The first valve may be a wing valve, such as a production wing valve, and may be used to control the flow of fluid or stop production from the production well. The first valve may be part of a standard Christmas tree which is on the production well.

With respect to the fluid path from the production well to the transport pipe the first valve may be at the highest point in the fluid path. The fluid which is extracted from the production well may flow up (i.e. in a direction away from the ground or seabed) and along to the first valve and may then flow down (i.e. in a direction towards the ground or seabed) and along to the second valve (if present) and transport pipe.

The assembly may comprise a plurality of production wells and a plurality of first valves. Fluid extracted from the plurality of wells may be directed through each of their respective first valves and then combined before flowing through a single second valve (if present) and into the single transport pipe.

The process equipment may comprise a manifold, e.g. a production manifold. The manifold may be arranged to receive and combine the fluid extracted from a plurality of production wells before it is directed via piping into the transport pipe. With this arrangement, the manifold may also have a fall so that liquid can drain from the manifold under the action of gravity alone.

The fluid path through the process equipment through which the extracted fluid flows may also have a fall, i.e. be sloped, so that liquid will drain from the process equipment to the transport pipe under the action of gravity.

The process equipment may comprise one or more valves for controlling the flow of fluid through the piping. For example, the process equipment may comprise a choke valve.

When the assembly comprises a choke valve, the choke valve may be near the first valve, for example within 1 m of the first valve, within 0.5 m or within 0.1 m of the first valve (i.e. fluid flowing from the first valve to the choke valve may only flow through less than 1 m, less than 0.5 m or less than 0.1 m of piping).

The process equipment may comprise one or more sensors which can be used to monitor the fluid following through the process equipment. For example the assembly may comprise a pressure transducer and/or a temperature transducer.

The assembly may comprise valves between the production well and the first valve. For example, these valves may comprise a downhole safety valve and a master safety valve. These valves may be part of a Christmas tree which is on the production well.

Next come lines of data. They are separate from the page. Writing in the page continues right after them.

theorem evalStep (s : State) (h : P s) : P (evalStep s) := by
  have he : ∀ e s, P s → P (s.setEval e) := fun e s => K.setEval e s
  unfold Machine.evalStep
  split
  · exact h
  · rename_i e _
    split
    · exact h
    · split
      · unfold gateStage; dsimp only; split <;> exact he _ _ h
      · unfold formStage; split <;> exact he _ _ h
      · unfold inFlightStage; split <;> exact he _ _ h
      · unfold tornStage
        dsimp only
        split
        · exact he _ _ h
        · split
          · exact he _ _ h
          · split
            · exact he _ _ h
            · split
              · exact K.reserveBoth _ _ _ s h
              · split
                · exact he _ _ (K.setTorn _ s h)
                · exact he _ _ (K.tornReport _ _ s h)
      · unfold keyCheckStage
        split
        · exact he _ _ h
        · split <;> exact he _ _ h
      · unfold denyStage; split <;> exact he _ _ h
      · unfold cloneStage
        dsimp only
        split
        · exact he _ _ h
        · rename_i x hx
          have h1 := K.su s _ h (.touch _ x s.su hx)
          split
          · exact he _ _ h1
          · exact he _ _ (K.postAlerts _ _
              (K.su { s with su := { s.su with seen := seenTouch x s.su.seen } } _ h1 (.list e.card.serial _)))
      · unfold exhaustionStage; split <;> exact he _ _ h
      · unfold fareStage fareEnd
        split
        · exact he _ _ h
        · split
          · exact he _ _ h
          · split
            · split <;> exact he _ _ h
            · exact he _ _ h
      · unfold reservationsStage
        split
        · exact he _ _ h
        · exact K.reserveBoth _ _ _ s h

theorem evalRun (n : Nat) (s : State) (h : P s) : P (evalRun n s) := by
  induction n generalizing s with
  | zero => exact h
  | succ n ih => exact ih (Machine.evalStep s) (K.evalStep s h)

theorem endHold (o : Option Nat) (s : State) (h : P s) : P (endHold o s) := by
  unfold Machine.endHold
  split
  · exact h
  · exact K.expireIfDue _ s h

theorem readyByCode (e : Evaluation) (v : Verdict) (s : State) (h : P s) : P (readyByCode e v s) := by
  unfold Machine.readyByCode
  split
  · exact K.port _ _ _ (K.ve s _ h)
  · unfold readyResumed
    dsimp only
    have h1 : P ((joinInFlight e.card.serial e.port s).setPort e.port
        (((joinInFlight e.card.serial e.port s).port e.port).withVerdict e.image v .committing)) :=
      K.port _ _ _ (K.ve s _ h)
    split
    · exact h1
    · exact K.jn (State.setTorn _ _) _ (K.setTorn _ _ h1) (.fare _ _ _ _ _)
  · exact K.port _ _ _ h

theorem remainingStages (s : State) (h : P s) : P (remainingStages s) := K.evalRun 10 s h

theorem endEvaluation (s : State) (h : P s) : P (endEvaluation s) := by
  have h1 : P (Machine.remainingStages s) := K.remainingStages s h
  unfold Machine.endEvaluation
  dsimp only
  split
  · exact h1
  · split
    · exact h1
    · exact K.endHold _ _ (K.readyByCode _ _ _ (K.setEval _ _ h1))

theorem dropEvaluation (e : Evaluation) (s : State) (h : P s) : P (dropEvaluation e s) := by
  unfold Machine.dropEvaluation
  dsimp only
  refine K.endHold _ _ ?_
  have h1 : P (if e.creditMade then withAisleOnly (fun env a => releaseCredit env e.port a) (s.setEval none)
      else s.setEval none) := by
    split
    · exact K.aisleOnly _ _ (K.setEval _ s h) (.release _ _)
    · exact K.setEval _ s h
  split
  · exact K.jn _ _ h1 (.release _)
  · exact h1

theorem engineNext (s : State) (h : P s) : P (engineNext s) := by
  unfold Machine.engineNext
  split
  · exact h
  · have h1 : P (Machine.waitingWork s) := K.waitingWork s h
    dsimp only
    split
    · exact h1
    · exact K.port _ _ _ (K.ve _ _ h1)

/-! ## The resets -/

theorem expireAtReset (s : State) (h : P s) : P (expireAtReset s) := by
  unfold Machine.expireAtReset
  generalize s.ve.torn.map (·.serial) = l
  induction l generalizing s with
  | nil => exact h
  | cons n l ih => exact ih (Machine.expireIfDue n s) (K.expireIfDue n s h)

theorem resetBlocks (n : Nat) (keep : Bool) (j : Journal) (t : TimeLink) (s : State) (h : P s)
    (hj : JournalMove s.jn j) (ht : t = s.tl ∨ TimeMove n s.cfg s.tl t) : P (resetBlocks n keep j t s) := by
  have h1 : P { s with now := n } := K.now s n h
  have h2 : P { s with now := n, tl := t } := by
    rcases ht with e | m
    · rw [e]; exact h1
    · exact K.tl _ t h1 m
  have h3 := K.jn { s with now := n, tl := t } j h2 hj
  have h4 := K.su { s with now := n, tl := t, jn := j } _ h3 (.reset s.su)
  have h5 := K.fu { s with now := n, tl := t, jn := j, su := screeningAfterReset s.su } _ h4 (.reset s.fu)
  have h6 := K.acReset _ (Env.mk n s.cfg t) keep h5
  have h7 := K.port _ .b portAfterReset (K.port _ .a portAfterReset h6)
  exact K.sl _ lineAfterReset (K.ve _ (engineAfterReset s.cfg.tornWindow s.ve) h7)

/-! ## The lane commands -/

theorem takeTap (p : Port) (l : List Byte) (s : State) (h : P s) : P (takeTap p l s) := by
  unfold Machine.takeTap
  have h1 : P (joinQueue p (s.setPort p ((s.port p).tapped l))) := K.ve _ _ (K.port s _ _ h)
  repeat' split
  · exact K.laneAnswer _ _ s h
  · exact K.laneAnswer _ _ s h
  · exact K.engineNext _ h1
  · exact h1

theorem takeReadVerdict (p : Port) (s : State) (h : P s) : P (takeReadVerdict p s) := by
  unfold Machine.takeReadVerdict
  dsimp only
  split
  · exact K.free _ _ (K.port s _ _ h)
  · unfold afterRead
    have h1 : ∀ l, P (s.setPort p l) := fun l => K.port s p l h
    dsimp only
    split
    · exact h1 _
    · split
      · split
        · exact K.tornCreate _ _ (K.port _ _ _ (h1 _))
        · exact h1 _
      · exact K.port _ _ _ (h1 _)

theorem outOfPlace (p : Port) (s : State) (h : P s) : P (outOfPlace p s) := K.laneAnswer _ _ s h

theorem takeWritten (p : Port) (s : State) (h : P s) : P (takeWritten p s) := by
  unfold Machine.takeWritten
  split
  · have h1 : P (requestTapFare p s) := by
      unfold requestTapFare
      split
      · exact K.jn s _ h (.fare _ _ _ _ _)
      · exact h
    exact K.port _ _ _ h1
  · exact K.outOfPlace p s h
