/-! The history at a new current direction (R132). -/

@[simp] theorem historyUpdate_inputs (a : Aisle) : (historyUpdate a).inputs = a.inputs := by
  unfold historyUpdate; (repeat' split) <;> rfl
@[simp] theorem historyUpdate_settleEnd (a : Aisle) : (historyUpdate a).settleEnd = a.settleEnd := by
  unfold historyUpdate; (repeat' split) <;> rfl
@[simp] theorem historyUpdate_detA (a : Aisle) : (historyUpdate a).detA = a.detA := by
  unfold historyUpdate; (repeat' split) <;> rfl
@[simp] theorem historyUpdate_detB (a : Aisle) : (historyUpdate a).detB = a.detB := by
  unfold historyUpdate; (repeat' split) <;> rfl
@[simp] theorem historyUpdate_bodiesAB (a : Aisle) : (historyUpdate a).bodiesAB = a.bodiesAB := by
  unfold historyUpdate; (repeat' split) <;> rfl
@[simp] theorem historyUpdate_bodiesBA (a : Aisle) : (historyUpdate a).bodiesBA = a.bodiesBA := by
  unfold historyUpdate; (repeat' split) <;> rfl
@[simp] theorem historyUpdate_alarmEnd (a : Aisle) : (historyUpdate a).alarmEnd = a.alarmEnd := by
  unfold historyUpdate; (repeat' split) <;> rfl
@[simp] theorem historyUpdate_violation (a : Aisle) : (historyUpdate a).violation = a.violation := by
  unfold historyUpdate; (repeat' split) <;> rfl
@[simp] theorem historyUpdate_loiter (a : Aisle) : (historyUpdate a).loiter = a.loiter := by
  unfold historyUpdate; (repeat' split) <;> rfl
@[simp] theorem historyUpdate_credits (a : Aisle) : (historyUpdate a).credits = a.credits := by
  unfold historyUpdate; (repeat' split) <;> rfl
@[simp] theorem historyUpdate_idleEnd (a : Aisle) : (historyUpdate a).idleEnd = a.idleEnd := by
  unfold historyUpdate; (repeat' split) <;> rfl
@[simp] theorem historyUpdate_leaf (a : Aisle) : (historyUpdate a).leaf = a.leaf := by
  unfold historyUpdate; (repeat' split) <;> rfl
@[simp] theorem historyUpdate_motion (a : Aisle) : (historyUpdate a).motion = a.motion := by
  unfold historyUpdate; (repeat' split) <;> rfl
@[simp] theorem historyUpdate_openHist (a : Aisle) : (historyUpdate a).openHist = a.openHist := by
  unfold historyUpdate; (repeat' split) <;> rfl
@[simp] theorem historyUpdate_closeHist (a : Aisle) : (historyUpdate a).closeHist = a.closeHist := by
  unfold historyUpdate; (repeat' split) <;> rfl
@[simp] theorem historyUpdate_reversals (a : Aisle) : (historyUpdate a).reversals = a.reversals := by
  unfold historyUpdate; (repeat' split) <;> rfl
@[simp] theorem historyUpdate_obstructHold (a : Aisle) : (historyUpdate a).obstructHold = a.obstructHold := by
  unfold historyUpdate; (repeat' split) <;> rfl
@[simp] theorem historyUpdate_zoneClearEnd (a : Aisle) : (historyUpdate a).zoneClearEnd = a.zoneClearEnd := by
  unfold historyUpdate; (repeat' split) <;> rfl
@[simp] theorem historyUpdate_faultInProgress (a : Aisle) : (historyUpdate a).faultInProgress = a.faultInProgress := by
  unfold historyUpdate; (repeat' split) <;> rfl
@[simp] theorem historyUpdate_lockedOut (a : Aisle) : (historyUpdate a).lockedOut = a.lockedOut := by
  unfold historyUpdate; (repeat' split) <;> rfl
@[simp] theorem historyUpdate_halt (a : Aisle) : (historyUpdate a).halt = a.halt := by
  unfold historyUpdate; (repeat' split) <;> rfl
@[simp] theorem historyUpdate_stationEmergency (a : Aisle) : (historyUpdate a).stationEmergency = a.stationEmergency := by
  unfold historyUpdate; (repeat' split) <;> rfl

/-! The drive enters OPEN or CLOSED (R142, R149). -/

@[simp] theorem arrive_inputs (tgt : Target) (a : Aisle) : (arrive tgt a).inputs = a.inputs := by
  cases tgt <;> rfl
@[simp] theorem arrive_settleEnd (tgt : Target) (a : Aisle) : (arrive tgt a).settleEnd = a.settleEnd := by
  cases tgt <;> rfl
@[simp] theorem arrive_detA (tgt : Target) (a : Aisle) : (arrive tgt a).detA = a.detA := by
  cases tgt <;> rfl
@[simp] theorem arrive_detB (tgt : Target) (a : Aisle) : (arrive tgt a).detB = a.detB := by
  cases tgt <;> rfl
@[simp] theorem arrive_bodiesAB (tgt : Target) (a : Aisle) : (arrive tgt a).bodiesAB = a.bodiesAB := by
  cases tgt <;> rfl
@[simp] theorem arrive_bodiesBA (tgt : Target) (a : Aisle) : (arrive tgt a).bodiesBA = a.bodiesBA := by
  cases tgt <;> rfl
@[simp] theorem arrive_alarmEnd (tgt : Target) (a : Aisle) : (arrive tgt a).alarmEnd = a.alarmEnd := by
  cases tgt <;> rfl
@[simp] theorem arrive_violation (tgt : Target) (a : Aisle) : (arrive tgt a).violation = a.violation := by
  cases tgt <;> rfl
@[simp] theorem arrive_loiter (tgt : Target) (a : Aisle) : (arrive tgt a).loiter = a.loiter := by
  cases tgt <;> rfl
@[simp] theorem arrive_credits (tgt : Target) (a : Aisle) : (arrive tgt a).credits = a.credits := by
  cases tgt <;> rfl
@[simp] theorem arrive_captures (tgt : Target) (a : Aisle) : (arrive tgt a).captures = a.captures := by
  cases tgt <;> rfl
@[simp] theorem arrive_histDir (tgt : Target) (a : Aisle) : (arrive tgt a).histDir = a.histDir := by
  cases tgt <;> rfl
@[simp] theorem arrive_lastAB (tgt : Target) (a : Aisle) : (arrive tgt a).lastAB = a.lastAB := by
  cases tgt <;> rfl
@[simp] theorem arrive_lastBA (tgt : Target) (a : Aisle) : (arrive tgt a).lastBA = a.lastBA := by
  cases tgt <;> rfl
@[simp] theorem arrive_idleEnd (tgt : Target) (a : Aisle) : (arrive tgt a).idleEnd = a.idleEnd := by
  cases tgt <;> rfl
@[simp] theorem arrive_openHist (tgt : Target) (a : Aisle) : (arrive tgt a).openHist = a.openHist := by
  cases tgt <;> rfl
@[simp] theorem arrive_closeHist (tgt : Target) (a : Aisle) : (arrive tgt a).closeHist = a.closeHist := by
  cases tgt <;> rfl
@[simp] theorem arrive_obstructHold (tgt : Target) (a : Aisle) : (arrive tgt a).obstructHold = a.obstructHold := by
  cases tgt <;> rfl
@[simp] theorem arrive_zoneClearEnd (tgt : Target) (a : Aisle) : (arrive tgt a).zoneClearEnd = a.zoneClearEnd := by
  cases tgt <;> rfl
@[simp] theorem arrive_faultInProgress (tgt : Target) (a : Aisle) : (arrive tgt a).faultInProgress = a.faultInProgress := by
  cases tgt <;> rfl
@[simp] theorem arrive_lockedOut (tgt : Target) (a : Aisle) : (arrive tgt a).lockedOut = a.lockedOut := by
  cases tgt <;> rfl
@[simp] theorem arrive_halt (tgt : Target) (a : Aisle) : (arrive tgt a).halt = a.halt := by
  cases tgt <;> rfl
@[simp] theorem arrive_stationEmergency (tgt : Target) (a : Aisle) : (arrive tgt a).stationEmergency = a.stationEmergency := by
  cases tgt <;> rfl
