theorem discardVerdict (p : Port) (s : State) (h : P s) (ht : (s.port p).tap = .verdictReady) : P (discardVerdict p s) := by
  unfold Machine.discardVerdict
  split
  · rename_i ha
    exact K.leave s p _ h (by simp [unreported, ht, ha])
  · rename_i ha
    exact K.discard s p h ht (by simpa using ha)

theorem takeTap (p : Port) (l : List Byte) (s : State) (h : P s) : P (takeTap p l s) := by
  unfold Machine.takeTap
  split
  · exact K.quiet _ _ h (laneAnswer_quiet p _ s)
  · split
    · exact K.quiet _ _ h (laneAnswer_quiet p _ s)
    · rename_i ht
      have h1 := K.join s p l h (by simpa using ht)
      dsimp only
      split
      · exact K.engineNext _ h1
      · exact h1

theorem takeReadVerdict (p : Port) (s : State) (h : P s) : P (takeReadVerdict p s) := by
  have q : ∀ x, Quiet s (s.setPort p { s.port p with shiftOut := x }) := fun x => port_quiet p _ s rfl rfl rfl
  unfold Machine.takeReadVerdict
  dsimp only
  split
  · exact K.quiet _ _ (K.quiet _ _ h (q (laneReply (readHead (s.port p) ++ noVerdictBytes s.free))))
      (quiet_of_parts rfl rfl rfl (journalQuiet_refl _))
  · rename_i v hv
    refine K.read _ p v (K.quiet _ _ h (q _)) ?_
    rw [← hv]
    cases p <;> rfl

theorem outOfPlace (p : Port) (s : State) (h : P s) : P (outOfPlace p s) := K.quiet _ _ h (laneAnswer_quiet p _ s)

theorem takeWritten (p : Port) (s : State) (h : P s) : P (takeWritten p s) := by
  unfold Machine.takeWritten
  split
  · rename_i ht; exact K.written s p h ht
  · exact K.outOfPlace p s h

theorem leaveAwaiting (p : Port) (f : TornFate) (s : State) (h : P s) (ht : (s.port p).tap = .awaitingWrite) :
    P (laneAnswer p .ok (abandon p f s)) := K.quiet _ _ (K.leave s p f h (K.holds s p h ht)) (laneAnswer_quiet p _ _)

theorem takeCancel (p : Port) (s : State) (h : P s) : P (takeCancel p s) := by
  unfold Machine.takeCancel
  split
  · rename_i ht; exact K.quiet _ _ (K.withdraw s p h ht) (laneAnswer_quiet p _ _)
  · rename_i ht; exact K.quiet _ _ (K.discardVerdict p s h ht) (laneAnswer_quiet p _ _)
  · rename_i ht; exact K.leaveAwaiting p _ s h ht
  · exact K.outOfPlace p s h

theorem resetTap (p : Port) (s : State) (h : P s) : P (resetTap p s) := by
  unfold Machine.resetTap
  split
  · exact h
  · rename_i ht; exact K.withdraw s p h ht
  · rename_i ht; exact K.dropTap p s h ht
  · rename_i ht; exact K.discardVerdict p s h ht
  · rename_i ht; exact K.leave s p _ h (K.holds s p h ht)
  · exact h

theorem takePortReset (p : Port) (s : State) (h : P s) : P (takePortReset p s) :=
  K.quiet _ _ (K.resetTap p s h) (port_quiet p _ _ rfl rfl rfl)

theorem confirmExpired (p : Port) (s : State) (h : P s) (hc : (s.port p).confirmEnd.isSome = true) :
    P (confirmExpired p s) := by
  have hk := ((K.taps s h).2 p).2.2.2.2.2.1 hc
  have hu : unreported (s.port p) = true := by rcases hk with ⟨h1, h2 | h2⟩ <;> simp [unreported, h1, h2]
  unfold Machine.confirmExpired
  split
  · exact K.leave s p _ h hu
  · exact K.leave s p _ h hu
  · rcases hk.2 with h2 | h2 <;> simp_all

theorem expireAtReset (s : State) (h : P s) (he : s.ve.eval = none) : P (expireAtReset s) := by
  have step1 : ∀ n t, t.ve.eval = none → (Machine.expireIfDue n t).ve.eval = none := by
    intro n t ht
    unfold Machine.expireIfDue Machine.tornReport
    repeat' split
    all_goals exact ht
  unfold Machine.expireAtReset
  generalize s.ve.torn.map (·.serial) = l
  induction l generalizing s with
  | nil => exact h
  | cons n l ih => exact ih _ (K.expireIfDue n s h (by simp [heldSerial, he])) (step1 n s he)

The wellhead assembly may comprise a well controller which can control the first valve. If other valves are present in the assembly, the controller may also control one or more of these other valves.

The assembly may comprise an intervention valve for allowing intervention equipment to be put into the production well. The assembly may comprise an acid valve which permits chemicals such as acids to be put into the well to allow the downhole chemistry to be controlled. The assembly may also comprise a wax/scale inhibitor valve to permit the input of wax and/or scale inhibitors into the well.

If present, the intervention valve, acid valve and/or the wax/scale inhibitor valve may be part of a Christmas tree on the production well.

When the assembly comprises a second valve, the second valve may be an emergency shutdown valve. The second valve may be the last valve in the assembly (with respect to the fluid flow path) before the transport pipe.

The transport pipe may be a subsea or subsurface pipeline which directs the extracted fluid away from the wellhead assembly on for further processing, for example, it may carry the fluid back to a host platform.

The assembly may comprise a service line. The service line may be used to supply chemicals, such as inhibitors, to the assembly. For example, the service line may be used to supply hydrate inhibitors, such as methanol and/or monoethylene glycol (MEG), to the assembly so as to help prevent the formation of hydrates in the assembly.

The service line may be arranged so that the chemicals can be provided to multiple locations in the assembly, i.e. there may be multiple lines connected to various positions in the piping or process equipment of the wellhead assembly.

For example, the service line may be arranged to provide chemicals directly to the piping near the first valve and also to provide the chemicals directly to the piping near the second valve and/or after the process equipment. In other words, the service line may be arranged to be able to provide chemicals, such as hydrate inhibitors, to a location relatively near the production well and to a location relatively near the transport pipe, i.e. near the beginning of the piping and near the end of the piping.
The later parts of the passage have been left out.